### Your assignment:
Below is a listing. Write out exactly its lines between the one holding "is byte 0. -/" and the one holding "The transaction word", inclusive.
===== Data to use =====
/-- The last value written to `VF` by a flag writer is its flag. -/
theorem flag_of_exec {i : Instr} {s t : State} (runs : exec i s = .next t) (writes : Instr.writesFlag i s.config)
    (flagWins : s.config.vfDestPolicy = .flagWins) :
    (∃ c, t.reg 15 = flagByte c) ∨ (∃ a, t.reg 15 = shiftRightFlag a) ∨ ∃ a, t.reg 15 = shiftLeftFlag a := by
  cases i <;> simp only [Instr.writesFlag] at writes
  case addVy =>
    cases runs
    exact .inl ⟨_, setResultFlag_regF _ _ _ _⟩
  case subVy | subnVy =>
    cases runs
    rw [setResultFlagByPolicy_of_flagWins flagWins]
    exact .inl ⟨_, setResultFlag_regF _ _ _ _⟩
  case shr =>
    cases runs
    rw [setResultFlagByPolicy_of_flagWins flagWins]
    exact .inr (.inl ⟨_, setResultFlag_regF _ _ _ _⟩)
  case shl =>
    cases runs
    rw [setResultFlagByPolicy_of_flagWins flagWins]
    exact .inr (.inr ⟨_, setResultFlag_regF _ _ _ _⟩)
  case drw =>
    cases runs
    exact .inl ⟨_, setReg_reg_self _ _ _⟩
  case addI x =>
    rw [exec_addI_of_quirk writes] at runs
    cases runs
    exact .inl ⟨_, setReg_reg_self _ _ _⟩

/-- Settles O24: whatever the destination, the flag is the write of `VF` that lasts. -/
theorem flagWritersLeaveVFZeroOrOne : Obligations.FlagWritersLeaveVFZeroOrOne := by
  intro i s t runs writes flagWins
  obtain ⟨c, e⟩ | ⟨a, e⟩ | ⟨a, e⟩ := flag_of_exec runs writes flagWins <;> rw [e]
  · exact flagByte_eq_zero_or_one c
  · exact shiftRightFlag_eq_zero_or_one a
  · exact shiftLeftFlag_eq_zero_or_one a

end Sys2Proof.Machine
end

section
/-! PROOFS. Whole skips, and calls with their returns (40_control_flow.md R100 to R108). -/

namespace Sys2Proof.Machine

/-! ## Skips as whole steps -/

theorem keyIndex_eq {k : KeyNo} {b : Byte} (hk : k.val = b.toNat % 16) : keyIndex b = k := Fin.ext hk.symm

theorem exec_skp {x : RegNo} {s : State} {k : KeyNo} (hk : k.val = (s.reg x).toNat % 16) :
    exec (.skp x) s = .next (s.skipIf (s.keyDown k)) := by
  rw [← keyIndex_eq hk]
  rfl

theorem exec_sknp {x : RegNo} {s : State} {k : KeyNo} (hk : k.val = (s.reg x).toNat % 16) :
    exec (.sknp x) s = .next (s.skipIf (!s.keyDown k)) := by
  rw [← keyIndex_eq hk]
  rfl

/-- Settles O53: both are skips on the key that the byte names modulo 16. -/
theorem keySkipsTestTheKeyModulo16 : Obligations.KeySkipsTestTheKeyModulo16 := fun _ _ _ hk =>
  ⟨exec_skip (exec_skp hk) id id, exec_skip (exec_sknp hk) (congrArg Bool.not) (congrArg Bool.not)⟩

/-- The advance of a skip comes on top of the advance of the fetch. -/
theorem fetched_skipIf_pc_toNat (s : State) (taken : Bool) :
    (s.fetched.skipIf taken).pc.toNat = (s.pc.toNat + if taken then 4 else 2) % 4096 := by
  cases taken
  · rw [skipIf_pc_of_false rfl, fetched_pc, addrAdd_toNat]
    rfl
  · rw [skipIf_pc_toNat_of_true rfl, fetched_pc, addrAdd_toNat]
    simp only [if_true]
    omega

theorem step_of_skip {s : State} {i : Instr} {taken : Bool} (noFault : s.fault = none)
    (decodes : decodeWord s.fetchWord = .ok i) (skips : exec i s.fetched = .next (s.fetched.skipIf taken)) :
    ∃ t, step s = .next t ∧ UnchangedExcept [.pc, .opcode] s t ∧
      t.pc.toNat = (s.pc.toNat + (if taken then 4 else 2)) % 4096 :=
  ⟨_, (step_of_decodes noFault decodes).trans skips,
    (unchanged_fetched s).trans ((unchanged_skipIf _ _).mono (by simp)), fetched_skipIf_pc_toNat s taken⟩

/-- Settles O33: each listed pair is an instruction and the test it skips on. -/
theorem everySkipContinuesTwoOrFourOn : Obligations.EverySkipContinuesTwoOrFourOn := by
  intro s i taken x y kk k noFault decodes hk listed
  refine step_of_skip noFault decodes ?_
  simp only [List.mem_cons, Prod.mk.injEq, List.not_mem_nil, or_false] at listed
  obtain ⟨rfl, rfl⟩ | ⟨rfl, rfl⟩ | ⟨rfl, rfl⟩ | ⟨rfl, rfl⟩ | ⟨rfl, rfl⟩ | ⟨rfl, rfl⟩ := listed
  · exact exec_seKk x kk s.fetched
  · exact exec_sneKk x kk s.fetched
  · exact exec_seVy x y s.fetched
  · exact exec_sneVy x y s.fetched
  · exact exec_skp (s := s.fetched) hk
  · exact exec_sknp (s := s.fetched) hk

/-! ## Nested calls and their returns -/

theorem execAll_append {is : List Instr} (js : List Instr) {s t : State} (h : execAll is s = .next t) :
    execAll (is ++ js) s = execAll js t := by
  induction is generalizing s with
  | nil => cases h; rfl
  | cons i is ih =>
    simp only [List.cons_append, execAll] at h ⊢
    split at h
    · exact ih h
    · cases h
    · cases h

theorem execAll_cons {i : Instr} {is : List Instr} {s t : State} (h : exec i s = .next t) :
    execAll (i :: is) s = execAll is t := by
  rw [execAll, h]

/-- The slots at and above a depth of the stack. -/
def slotsFrom (n : Nat) : List Part := ((List.finRange 16).filter fun k => decide (n ≤ k.val)).map Part.slot
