-- ==== Sys2Proof/Decode.lean ====
section
/-! DEFINITION. Sys2Proof/Decode.lean: decoding a transaction word, total on all 72-bit words and rejecting by name
(spec/30_encoding.md R90 to R96), and the encoder. -/

namespace Sys2Proof

/-- CMD = T[71:64] (30_encoding.md R90). -/
def Transaction.cmd (t : Transaction) : Byte := t.word.extractLsb' 64 8

/-- A = T[63:32] (R90). -/
def Transaction.a (t : Transaction) : Word := t.word.extractLsb' 32 32

/-- D = T[31:0] (R90). -/
def Transaction.d (t : Transaction) : Word := t.word.extractLsb' 0 32

/-- OP = CMD[7:4] (R91). -/
def cmdOp (c : Byte) : Nat := (c.extractLsb' 4 4).toNat

/-- WIN = CMD[3] (R91). -/
def cmdWin (c : Byte) : Bool := c.getLsbD 3

/-- RSV = CMD[2] (R91). -/
def cmdRsv (c : Byte) : Bool := c.getLsbD 2

/-- SZ = CMD[1:0] (R91, R92). -/
def cmdSz (c : Byte) : Nat := (c.extractLsb' 0 2).toNat

/-- Why a word is no transaction, with what is recorded (30_encoding.md R95; 60_exceptions.md R271). -/
inductive DecodeError where
  /-- R95 (a), (b), (c). -/
  | illegalCommand (cmd : Byte)
  /-- R95 (d), (e). -/
  | badWidth (cmd : Byte) (a : Word)
deriving DecidableEq, Repr

/-- An access command (OP 0 or 1) with its window and size (R92, R93); SZ = 11, and any SZ but 10 in the DMA window,
is no legal width (R95 d, e). -/
def decodeAccess (t : Transaction) (write win : Bool) (sz : Nat) : Except DecodeError Instr :=
  match write, win, sz with
  | false, false, 0 => .ok (.rd8 t.a)
  | false, false, 1 => .ok (.rd16 t.a)
  | false, false, 2 => .ok (.rd32 t.a)
  | true, false, 0 => .ok (.wr8 t.a t.d)
  | true, false, 1 => .ok (.wr16 t.a t.d)
  | true, false, 2 => .ok (.wr32 t.a t.d)
  | false, true, 2 => .ok (.drd32 t.a)
  | true, true, 2 => .ok (.dwr32 t.a t.d)
  | _, _, _ => .error (.badWidth t.cmd t.a)

/-- A host command (OP 2 to 8); OP 9 to 15 are reserved (R93, R94, R95 a). -/
def decodeHost (t : Transaction) : Nat → Except DecodeError Instr
  | 2 => .ok .tick
  | 3 => .ok .clk32
  | 4 => .ok (.setrtc t.a (t.d.extractLsb' 16 8) (t.d.extractLsb' 8 8) (t.d.extractLsb' 0 8))
  | 5 => .ok .reset
  | 6 => .ok .qpwr
  | 7 => .ok .qfreq
  | 8 => .ok (.restore t.image)
  | _ => .error (.illegalCommand t.cmd)

/-- The decoder (R90 to R96), in the order of 60_exceptions.md R272: the illegal commands of R95 (a), (b), (c) come
before the illegal widths of (d), (e). -/
def decode (t : Transaction) : Except DecodeError Instr :=
  let c := t.cmd
  if cmdRsv c then .error (.illegalCommand c)
  else if cmdOp c = 0 then decodeAccess t false (cmdWin c) (cmdSz c)
  else if cmdOp c = 1 then decodeAccess t true (cmdWin c) (cmdSz c)
  else if cmdWin c || cmdSz c != 0 then .error (.illegalCommand c)
  else decodeHost t (cmdOp c)

/-- The word with the given CMD, A and D (R90). -/
def transactionWord (cmd : Byte) (a d : Word) : TransactionWord := cmd ++ a ++ d

/-- The command byte of an instruction (R93). -/
def Instr.cmd : Instr → Byte
  | .rd8 _ => 0x00
  | .rd16 _ => 0x01
  | .rd32 _ => 0x02
  | .wr8 _ _ => 0x10
  | .wr16 _ _ => 0x11
  | .wr32 _ _ => 0x12
  | .drd32 _ => 0x0A
  | .dwr32 _ _ => 0x1A
  | .tick => 0x20
  | .clk32 => 0x30
  | .setrtc _ _ _ _ => 0x40
  | .reset => 0x50
  | .qpwr => 0x60
  | .qfreq => 0x70
  | .restore _ => 0x80

/-- The image of a transaction that carries none. -/
def noImage : Image := { size := 0, cells := [] }

/-- The encoder (R93, R94): operands that R93 calls ignored are written as zeros. -/
def encode : Instr → Transaction
  | .rd8 a => { word := transactionWord 0x00 a 0, image := noImage }
  | .rd16 a => { word := transactionWord 0x01 a 0, image := noImage }
  | .rd32 a => { word := transactionWord 0x02 a 0, image := noImage }
  | .wr8 a d => { word := transactionWord 0x10 a d, image := noImage }
  | .wr16 a d => { word := transactionWord 0x11 a d, image := noImage }
  | .wr32 a d => { word := transactionWord 0x12 a d, image := noImage }
  | .drd32 a => { word := transactionWord 0x0A a 0, image := noImage }
  | .dwr32 a d => { word := transactionWord 0x1A a d, image := noImage }
  | .tick => { word := transactionWord 0x20 0 0, image := noImage }
  | .clk32 => { word := transactionWord 0x30 0 0, image := noImage }
  | .setrtc days h m s => { word := transactionWord 0x40 days ((0 : Byte) ++ h ++ m ++ s), image := noImage }
  | .reset => { word := transactionWord 0x50 0 0, image := noImage }
  | .qpwr => { word := transactionWord 0x60 0 0, image := noImage }
  | .qfreq => { word := transactionWord 0x70 0 0, image := noImage }
  | .restore img => { word := transactionWord 0x80 0 0, image := img }

/-- Byte `k` of a number whose least significant byte is byte 0. -/
def tableByte (w k : Nat) : Byte := BitVec.ofNat 8 (w / 2 ^ (8 * k))

/-- The transaction word whose bytes, in the order `CC AAAAAAAA DDDDDDDD` of R90, are bytes 0, 1, …, 8 of `w`; the
bits of `w` from `nbits` up count as 0 (log entry 5). -/
def tableWord (nbits w : Nat) : TransactionWord :=
  let v := w % 2 ^ nbits
  transactionWord (tableByte v 0)
    (tableByte v 1 ++ tableByte v 2 ++ tableByte v 3 ++ tableByte v 4)
    (tableByte v 5 ++ tableByte v 6 ++ tableByte v 7 ++ tableByte v 8)

/-- The transaction of a table word, with an image of `size` zero bytes: the operand bits that the table does not
number are 0 (log entry 5). -/
def tableTransaction (size nbits w : Nat) : Transaction :=
  { word := tableWord nbits w, image := { size := size, cells := [] } }

/-- The instruction the decoder reads from a word numbered as spec/opcode_table.json numbers it (log entry 5). -/
def decodeTableWord (nbits w : Nat) : Option Instr :=
  match decode (tableTransaction Profile.p0.periphSize nbits w) with
  | .ok i => some i
  | .error _ => none

end Sys2Proof
end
=====
### Answer box:
/-- Byte `k` of a number whose least significant byte is byte 0. -/
def tableByte (w k : Nat) : Byte := BitVec.ofNat 8 (w / 2 ^ (8 * k))

/-- The transaction word whose bytes, in the order `CC AAAAAAAA DDDDDDDD` of R90, are bytes 0, 1, …, 8 of `w`; the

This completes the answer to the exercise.